Deep guide · India
Lumpsum calculator — one-time investment growth
Deploy ₹96,00,000 once at 15% a year for 30 years, and this illustration lands near ₹63,56,33,011 — about ₹62,60,33,011 in growth on top of principal. Weigh that against drip-feeding the same capacity through monthly SIPs when you think about timing risk.
A lumpsum puts every rupee to work from day one — strong when you accept today’s entry level and can stay long; harder when you prefer to average in. The math here uses one annual compounding step for clarity; it is not a scheme document.

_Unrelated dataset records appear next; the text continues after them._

theorem byteAt_eq_some_iff {a i : Nat} {sp : Space} : byteAt a c = some (sp, i) ↔ i < sp.size c ∧ a = sp.base + i := by
  constructor
  · intro h
    refine ⟨lt_size_of_byteAt h, ?_⟩
    unfold byteAt at h
    split_ifs at h <;> (obtain ⟨rfl, rfl⟩ := Prod.mk.inj (Option.some.inj h); omega)
  · rintro ⟨hi, rfl⟩
    exact byteAt_base sp i hi

/-- An address has no byte when it lies outside each memory's range. -/
theorem byteAt_eq_none_iff {a : Nat} : byteAt a c = none ↔ ∀ sp : Space, ¬ (sp.base ≤ a ∧ a < sp.base + sp.size c) := by
  simp only [Option.eq_none_iff_forall_ne_some, Prod.forall, ne_eq, byteAt_eq_some_iff]
  refine forall_congr' fun sp => ⟨fun h ⟨hlo, hhi⟩ => h (a - sp.base) (by omega), fun h i ⟨hi, ha⟩ => h (by omega)⟩

/-- An address outside the range of `PAY` is no byte of it. -/
theorem byteAt_ne_pay {a : Nat} (h : a < Space.pay.base ∨ Space.pay.base + Space.pay.size c ≤ a) (j : Nat) :
    byteAt a c ≠ some (.pay, j) := fun hj => by
  obtain ⟨hlt, rfl⟩ := byteAt_eq_some_iff.mp hj
  omega

/-! ### A host read -/

section
variable {s : State} {a : HostAddr} {rest : List Move}

theorem step_hread (henv : s.env = .hread a :: rest) : step s = hostRead a { s with env := rest } := by
  rw [step, stepVia, henv]

/-- A register is read while idle, `STATUS` and `RESULT` at any time (44_host_access.md R241, R245). -/
theorem hostRead_register {v : HostData} (hreg : registerAt s a.toNat = some v)
    (hreadable : s.status.busy = false ∨ a.toNat ≤ 1) : hostRead a s c = .next (s.observe (.readData a v)) := by
  rcases hreadable with h | h <;> simp [hostRead, hreg, readableBusy, h]

/-- A memory byte is read while idle (44_host_access.md R242). -/
theorem hostRead_byte {sp : Space} {i : Nat} (hidle : s.status.busy = false) (hi : i < sp.size c) (ha : a.toNat = sp.base + i) :
    hostRead a s c = s.withByte sp i (fun b => .next (s.observe (.readData a (0#8 ++ b)))) c := by
  have hreg : registerAt s a.toNat = none := registerAt_eq_none_iff.mpr (ha ▸ Nat.lt_add_right i sp.lt_base)
  have hbyte : byteAt a.toNat c = some (sp, i) := byteAt_eq_some_iff.mpr ⟨hi, ha⟩
  simp [hostRead, hreg, hbyte, hidle, setWidth_eq_zero_append 8]

/-- An unmapped address is refused, idle or busy (44_host_access.md R246). -/
theorem hostRead_unmapped (hreg : 8 < a.toNat) (hbyte : byteAt a.toNat c = none) :
    hostRead a s c = .next (s.observe (.accessErr a)) := by
  simp [hostRead, registerAt_eq_none_iff.mpr hreg, hbyte]

/-- While busy a mapped address beyond `RESULT` has no value (44_host_access.md R245). -/
theorem hostRead_busy (hbusy : s.status.busy = true) (hbeyond : 1 < a.toNat)
    (hmapped : a.toNat ≤ 8 ∨ byteAt a.toNat c ≠ none) : hostRead a s c = .refused .busyHostRead := by
  unfold hostRead
  split
  · simp [hbusy, readableBusy, hbeyond]
  · simp [hbusy]
  · next hreg hbyte =>
    have hlt := registerAt_eq_none_iff.mp hreg
    exact absurd hbyte (hmapped.resolve_left (by omega))

end

/-! ### A host write -/

section
variable {s : State} {a : HostAddr} {d : HostData} {rest : List Move}

theorem step_hwrite (henv : s.env = .hwrite a d :: rest) : step s = hostWrite a d { s with env := rest } := by
  rw [step, stepVia, henv]

/-- The byte just written is the one read. -/
theorem byte?_of_stored {t : State} {sp : Space} {i : Nat} {b : Byte} (hi : i < sp.size c)
    (hmem : t.mem = memStore s.mem (sp.base + i) b) : t.byte? sp i c = some b := by
  rw [byte?_congr (s := { s with mem := memStore s.mem (sp.base + i) b }) hmem, byte?_memStore s sp sp i i b hi,
    if_pos ⟨rfl, rfl⟩]

/-- A byte of `PAY` is written while idle (44_host_access.md R243). -/
theorem hostWrite_pay {j : Nat} (hidle : s.status.busy = false) (hj : j < Space.pay.size c)
    (ha : a.toNat = Space.pay.base + j) :
    hostWrite a d s c =
      .next ({ s with mem := memStore s.mem (Space.pay.base + j) (d.setWidth 8) }.observe (.wrote a)) := by
  have hbyte : byteAt a.toNat c = some (.pay, j) := byteAt_eq_some_iff.mpr ⟨hj, ha⟩
  simp only [hostWrite, hbyte, hidle, Bool.false_eq_true, if_false]
  exact withStore_of_lt _ _ hj

/-- A write while busy, or of anything but `PAY`, is dropped (44_host_access.md R244, R246). -/
theorem hostWrite_refused (h : s.status.busy = true ∨ ∀ j, byteAt a.toNat c ≠ some (.pay, j)) :
    hostWrite a d s c = .next (s.observe (.accessErr a)) := by
  unfold hostWrite
  split
  · next j hj =>
    have hbusy : s.status.busy = true := h.resolve_right fun hne => hne j hj
    simp [hbusy]
  all_goals rfl

end

/-! ### The obligations -/

/-- Settles O45: the write finds the block busy or an address outside `PAY`, the read an address outside the map. -/
theorem refusedHostAccesses : Obligations.RefusedHostAccesses := by
  rintro s a d rest (⟨henv, hbusy, _, _⟩ | ⟨henv, hrange⟩ | ⟨henv, hrange⟩)
  · exact (step_hwrite henv).trans (hostWrite_refused (.inl hbusy))
  · have houtside : a.toNat < Space.pay.base ∨ Space.pay.base + Space.pay.size Config.hw ≤ a.toNat := by simp; omega
    exact (step_hwrite henv).trans (hostWrite_refused (.inr (byteAt_ne_pay houtside)))
  · have hunmapped : byteAt a.toNat Config.hw = none := byteAt_eq_none_iff.mpr fun sp => by cases sp <;> simp <;> omega
    exact (step_hread henv).trans (hostRead_unmapped (by omega) hunmapped)

/-- Settles O42: the register at each of the nine addresses is the row's value, and a read adds an observation alone. -/
theorem hostReadsRegisters : Obligations.HostReadsRegisters := by
  intro s a v rest hidle henv hrow
  have hreg : registerAt s a.toNat = some v := by
    simp only [List.mem_cons, List.not_mem_nil, or_false, Prod.mk.injEq] at hrow
    obtain ⟨ha, rfl⟩ | ⟨ha, rfl⟩ | ⟨ha, rfl⟩ | ⟨ha, rfl⟩ | ⟨ha, rfl⟩ | ⟨ha, rfl⟩ | ⟨ha, rfl⟩ | ⟨ha, rfl⟩ |
      ⟨ha, rfl⟩ := hrow <;> rw [ha]
    · exact congrArg some s.status.word_setWidth
    all_goals exact congrArg some (setWidth_eq_zero_append _ _)
  exact (step_hread henv).trans (hostRead_register hreg (.inl hidle))

/-- Settles O43: the address is that byte's, which is read if it has a value. -/
theorem hostReadsBytes : Obligations.HostReadsBytes := by
  intro s sp i a rest hidle henv hi ha
  have hread := (step_hread henv).trans (hostRead_byte hidle hi ha)
  cases hbyte : s.byte? sp i with
  | some b => exact hread.trans (withByte_of_byte? _ hbyte)
  | none => exact hread.trans (withByte_unwritten _ hi hbyte)

/-- Settles O44: the write is the store of one byte of `PAY` and an observation. -/
theorem hostWritesPayload : Obligations.HostWritesPayload := by
  intro s j a d rest hidle henv hj ha
  have hlt : j < Space.pay.size := by simp; omega
  refine ⟨_, (step_hwrite henv).trans (hostWrite_pay hidle hlt ha), ?_,
    sameBytesOutside_memStore hlt le_rfl (Nat.lt_succ_self j) rfl, rfl⟩
  rw [← BitVec.setWidth_eq_extractLsb' (by decide)]
  exact byte?_of_stored (s := s) hlt rfl

/-- Settles O46: `STATUS` and `RESULT` are registers readable at any time, and the other ranges are mapped. -/
theorem busyHostReads : Obligations.BusyHostReads := by
  intro s a rest hbusy henv
  rw [step_hread henv]
  refine ⟨?_, ?_, fun hrange => ?_⟩
  · rintro rfl
    rw [← setWidth_eq_zero_append 12 s.status.word]
    exact hostRead_register rfl (.inr (by decide))
  · rintro rfl
    rw [← setWidth_eq_zero_append 8 s.result.byte]
    exact hostRead_register rfl (.inr (by decide))
  · have hmapped : a.toNat ≤ 8 ∨ byteAt a.toNat Config.hw ≠ none := by
      rw [ne_eq, byteAt_eq_none_iff, not_forall_not]
      obtain ⟨_, h⟩ | h | h | h := hrange
      · exact .inl h
      · exact .inr ⟨.pay, by simp; omega⟩
      · exact .inr ⟨.txbuf, by simp; omega⟩
      · exact .inr ⟨.rxbuf, by simp; omega⟩
    exact hostRead_busy hbusy (by omega) hmapped

end Sys2Proof.Machine
end

section
/-! PROOFS. The ACK wait, as a move of the host and inside a call, and what a call that returns `NOACK` has had accepted
(45_host_exchange.md R270, R271). -/

namespace Sys2Proof.Machine

variable {c : Params}

/-! ### The ACK wait (45_host_exchange.md R270) -/

section
variable {s t : State}

theorem readAnswer_byteComes (b : Byte) (more : List Byte) : readAnswer ⟨true, false, false⟩ (b :: more) = .byte b more := rfl

theorem readAnswer_readFails (stream : List Byte) : readAnswer ⟨false, false, true⟩ stream = .error := rfl

theorem step_ackWait {sig : RxSignals} {rest : List Move} (henv : s.env = .ackWait sig :: rest) :
    step s = awaitAck sig { s with env := rest } := by
  rw [step, stepVia, henv]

What follows: your baseline, tenure and principal grids, return sensitivity, and a SIP contrast. Market-linked funds do not promise the assumed rate.
How this lumpsum growth model works
We apply the stated annual return once per year to the running balance — a simple compounding loop that separates principal, accumulated interest, and maturity. Real mutual funds mark to market daily; this model smooths returns into one annual step so you can compare scenarios quickly.
Calculation breakdown
- Principal: ₹96,00,000
- Estimated interest: ₹62,60,33,011
- Estimated maturity: ₹63,56,33,011
Scenario comparison
Different tenures
| Years | Interest | Maturity |
|---|---|---|
| 5 | ₹97,09,029 | ₹1,93,09,029 |
| 10 | ₹2,92,37,354 | ₹3,88,37,354 |
| 15 | ₹6,85,15,792 | ₹7,81,15,792 |
| 20 | ₹14,75,18,759 | ₹15,71,18,759 |
Different principal amounts (±15–25%)
| Scenario | Principal | Interest | Maturity |
|---|---|---|---|
| -25% vs base | ₹72,00,000 | ₹46,95,24,758 | ₹47,67,24,758 |
| -15% vs base | ₹81,60,000 | ₹53,21,28,059 | ₹54,02,88,059 |
| 15% vs base | ₹1,10,40,000 | ₹71,99,37,962 | ₹73,09,77,962 |
| 25% vs base | ₹1,20,00,000 | ₹78,25,41,263 | ₹79,45,41,263 |
Different return assumptions (same P and tenure)
| Scenario | Rate | Interest | Maturity |
|---|---|---|---|
| -25% vs base | 11.3% | ₹22,87,01,164 | ₹23,83,01,164 |
| -15% vs base | 12.8% | ₹34,64,77,246 | ₹35,60,77,246 |
| Base rate | 15% | ₹62,60,33,011 | ₹63,56,33,011 |
| 15% vs base | 17.3% | ₹1,14,17,61,217 | ₹1,15,13,61,217 |
| 25% vs base | 18.8% | ₹1,67,60,38,540 | ₹1,68,56,38,540 |
Comparison: lumpsum vs SIP (illustrative)
For perspective, an illustrative SIP of ₹26,667 per month at 12% for 30 years could land near ₹9,41,32,211 — different risk/return path than a one-time lumpsum; not a recommendation.
Lumpsum vs SIP is not a moral choice — it is a cash-flow and risk trade-off. If you already hold a large corpus, lumpsum deployment may be appropriate; if you are early in your career, SIPs can enforce discipline. Use both calculators on EasyCal to stress-test assumptions.
Frequently asked questions
- What is the future value of ₹96,00,000 at 15% for 30 years?
- Under annual compounding (illustrative), maturity is about ₹63,56,33,011 with interest near ₹62,60,33,011. Actual mutual fund lumpsum returns are not guaranteed.
- Lumpsum vs SIP — which is better?
- Lumpsum deploys capital immediately; SIP spreads entries over time. Risk/return profiles differ — use both calculators for perspective.
- Is this mutual fund lumpsum calculator India specific?
- It uses rupee amounts and common search intent for Indian investors; returns are illustrative, not a fund quote.
- Does this include tax?
- No — capital gains tax rules vary by asset and holding period.
- Can I change the return assumption?
- Yes — rerun with a lower rate for conservative planning.
- Where can I explore more scenarios?
- Use the internal links below for nearby principals, tenures, and rates.
Internal linking — related lumpsum calculator pages
Explore nearby scenarios on EasyCal — each link opens a calculator page with matching inputs (programmatic SEO).
- Lumpsum — 97 lakh · 30 years @ 15%
- Lumpsum — 98 lakh · 30 years @ 15%
- Lumpsum — 100 lakh · 30 years @ 15%
- Lumpsum — 95 lakh · 30 years @ 15%
- Lumpsum — 94 lakh · 30 years @ 15%
- Lumpsum — 91 lakh · 30 years @ 15%
- Lumpsum — 86 lakh · 30 years @ 15%
- Lumpsum — 96 lakh · 28 years @ 15%
- Lumpsum — 96 lakh · 25 years @ 15%
- Lumpsum — 96 lakh · 23 years @ 15%
Illustrative compounding only — not investment advice.